_DESCRIPTION OF THE TASK_: Find the word "What" in the listing below, then return every line it appears in.
LISTED ENTRIES section start
/-- Once the interlock has had its say, a pad that takes its level changes itself and the line's blanking alone. -/
theorem syncPad_only (t : Nat) (s : State) :
    ∃ p b, syncPad t s = { holdPulse t s with pads := p, lineBlanked := b } := by
  unfold syncPad
  dsimp only
  generalize holdPulse t s = u
  split
  · exact ⟨u.pads, u.lineBlanked, rfl⟩
  split
  · exact ⟨_, u.lineBlanked, rfl⟩
  split
  · split
    · exact ⟨_, _, rfl⟩
    · exact ⟨_, u.lineBlanked, rfl⟩
  · exact ⟨_, u.lineBlanked, rfl⟩

/-! ## Stewards: boundaries and completion -/

/-- What the end of an instruction can do: the registers of the steward's block, the stewards, and the active sources of its
half's interrupt controller. -/
abbrev StewOnly (s t : State) : Prop :=
  ∃ r a b w, t = { s with regs := r, halfA := { s.halfA with active := a }, halfB := { s.halfB with active := b }, stewards := w }

theorem StewOnly.refl (s : State) : StewOnly s s := ⟨s.regs, s.halfA.active, s.halfB.active, s.stewards, rfl⟩

theorem StewOnly.trans (s t u : State) (h1 : StewOnly s t) (h2 : StewOnly t u) : StewOnly s u := by
  obtain ⟨_, _, _, _, rfl⟩ := h1
  obtain ⟨r, a, b, w, rfl⟩ := h2
  exact ⟨r, a, b, w, rfl⟩

theorem setSteward_only (s : State) (k : Nat) (x : Steward) : StewOnly s (s.setSteward k x) :=
  ⟨s.regs, s.halfA.active, s.halfB.active, _, rfl⟩

theorem setReg_steward (s : State) (k : Nat) (w : Word) : StewOnly s (s.setReg k w) :=
  ⟨_, s.halfA.active, s.halfB.active, s.stewards, rfl⟩

theorem put_steward (s : State) (b v : Nat) (f : Fld) : StewOnly s (s.put b f v) := setReg_steward s _ _

theorem endStack_only (k : Nat) (s : State) : StewOnly s (endStack k s) := by
  unfold endStack
  dsimp only
  refine StewOnly.trans _ _ _ ?_ (setSteward_only _ _ _)
  split
  · cases stewHalf k
    · exact ⟨s.regs, _, s.halfB.active, s.stewards, rfl⟩
    · exact ⟨s.regs, s.halfA.active, _, s.stewards, rfl⟩
  · exact StewOnly.refl s

theorem stopNow_only (k : Nat) (s : State) : StewOnly s (stopNow k s) :=
  StewOnly.trans _ _ _ (endStack_only k s) (setSteward_only _ _ _)

theorem haltNow_only (k c : Nat) (s : State) : StewOnly s (haltNow k c s) :=
  StewOnly.trans _ _ _ (setSteward_only s _ _) (put_steward _ _ _ _)

/-- What a boundary can do (R471, R487, R491). -/
theorem boundary_only (k : Nat) (s : State) : StewOnly s (boundary k s) := by
  unfold boundary
  dsimp only
  split
  · exact StewOnly.refl s
  split
  · exact stopNow_only k s
  split
  · exact haltNow_only _ _ s
  split
  · exact haltNow_only _ _ s
  · exact StewOnly.refl s

theorem retire_only (k : Nat) (f : Fetched) (wr : List (Nat × Word)) (ld : Option (Nat × Word)) (jump : Option Word)
    (upd : Steward → Steward) (s : State) :
    ∃ r w, retire k f wr ld jump upd s = { s with regs := r, stewards := w } := by
  unfold retire countRet
  dsimp only
  exact ⟨_, _, (setWide_only 2 _ _ _).choose_spec⟩

/-- What the completion of an instruction can do. -/
theorem complete_only (k : Nat) (f : Fetched) (wr : List (Nat × Word)) (ld : Option (Nat × Word)) (jump : Option Word)
    (upd : Steward → Steward) (s : State) : StewOnly s (complete k f wr ld jump upd s) := by
  refine StewOnly.trans _ _ _ ?_ (boundary_only _ _)
  obtain ⟨r, w, h⟩ := retire_only k f wr ld jump upd s
  exact ⟨r, s.halfA.active, s.halfB.active, w, h⟩

/-- What a fetch can do: a corrected word is counted and its mark cleared, a lost one is logged. -/
abbrev FetchOnly (s t : State) : Prop :=
  ∃ r i v n, t = { s with regs := r, imemMarks := i, vmemMarks := v, freeCount := n }

theorem FetchOnly.refl (s : State) : FetchOnly s s := ⟨s.regs, s.imemMarks, s.vmemMarks, s.freeCount, rfl⟩

theorem FetchOnly.trans (s t u : State) (h1 : FetchOnly s t) (h2 : FetchOnly t u) : FetchOnly s u := by
  obtain ⟨_, _, _, _, rfl⟩ := h1
  obtain ⟨r, i, v, n, rfl⟩ := h2
  exact ⟨r, i, v, n, rfl⟩

theorem logCorrected_only (h : Half) (s : State) : ∃ r, logCorrected h s = { s with regs := r } := by
  obtain ⟨r, hr⟩ : ∃ r, s.count (halfKey h + Reg.MC_CNT) 1 = { s with regs := r } := ⟨_, rfl⟩
  rw [logCorrected, hr]
  exact ⟨_, rfl⟩

theorem logUncorrectable_only (h : Half) (a space port : Nat) (s : State) :
    ∃ r, logUncorrectable h a space port s = { s with regs := r } := by
  obtain ⟨r, hr⟩ : ∃ r, s.count (halfKey h + Reg.MC_CNT + 1) 1 = { s with regs := r } := ⟨_, rfl⟩
  rw [logUncorrectable, hr]
  obtain ⟨r2, hr2⟩ : ∃ r2, State.put { s with regs := r } (halfKey h) Reg.MC_STAT_UNCORR 1 = { s with regs := r2 } :=
    ⟨_, rfl⟩
  rw [hr2]
  obtain ⟨r3, hr3⟩ : ∃ r3, State.setReg { s with regs := r2 } (halfKey h + Reg.MC_ELOG) (BitVec.ofNat 20 a)
      = { s with regs := r3 } := ⟨_, rfl⟩
  rw [hr3]
  exact ⟨_, rfl⟩

theorem readImem_only (h : Half) (a port : Nat) (s : State) : FetchOnly s (readImem h a port s).2 := by
  unfold readImem
  split
  · exact FetchOnly.refl s
  · obtain ⟨r, hr⟩ := logCorrected_only h { s with imemMarks := tblSet s.imemMarks 0 (imemIx h a) 0 }
    exact ⟨r, _, s.vmemMarks, s.freeCount, hr⟩
  · obtain ⟨r, hr⟩ := logUncorrectable_only h (a % 0x40000) 1 port s
    exact ⟨r, s.imemMarks, s.vmemMarks, s.freeCount, hr⟩

theorem fetchWord_only (k a : Nat) (s : State) : FetchOnly s (fetchWord k a s).2 := by
  unfold fetchWord
  split
  · dsimp only
    split
    · exact readImem_only _ _ _ s
    split <;> exact FetchOnly.refl s
  split
  · split
    · exact FetchOnly.refl s
    · exact ⟨s.regs, s.imemMarks, _, s.freeCount, rfl⟩
    · exact FetchOnly.refl s
  · exact FetchOnly.refl s

theorem freeCount_fetch {s t : State} (n : Nat) (h : FetchOnly s t) : FetchOnly s { t with freeCount := n } := by
  obtain ⟨r, i, v, _, rfl⟩ := h
  exact ⟨r, i, v, n, rfl⟩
LISTED ENTRIES section end
_OUTPUT OF THE TASK_:
/-- What the end of an instruction can do: the registers of the steward's block, the stewards, and the active sources of its
/-- What a boundary can do (R471, R487, R491). -/
/-- What the completion of an instruction can do. -/
/-- What a fetch can do: a corrected word is counted and its mark cleared, a lost one is logged. -/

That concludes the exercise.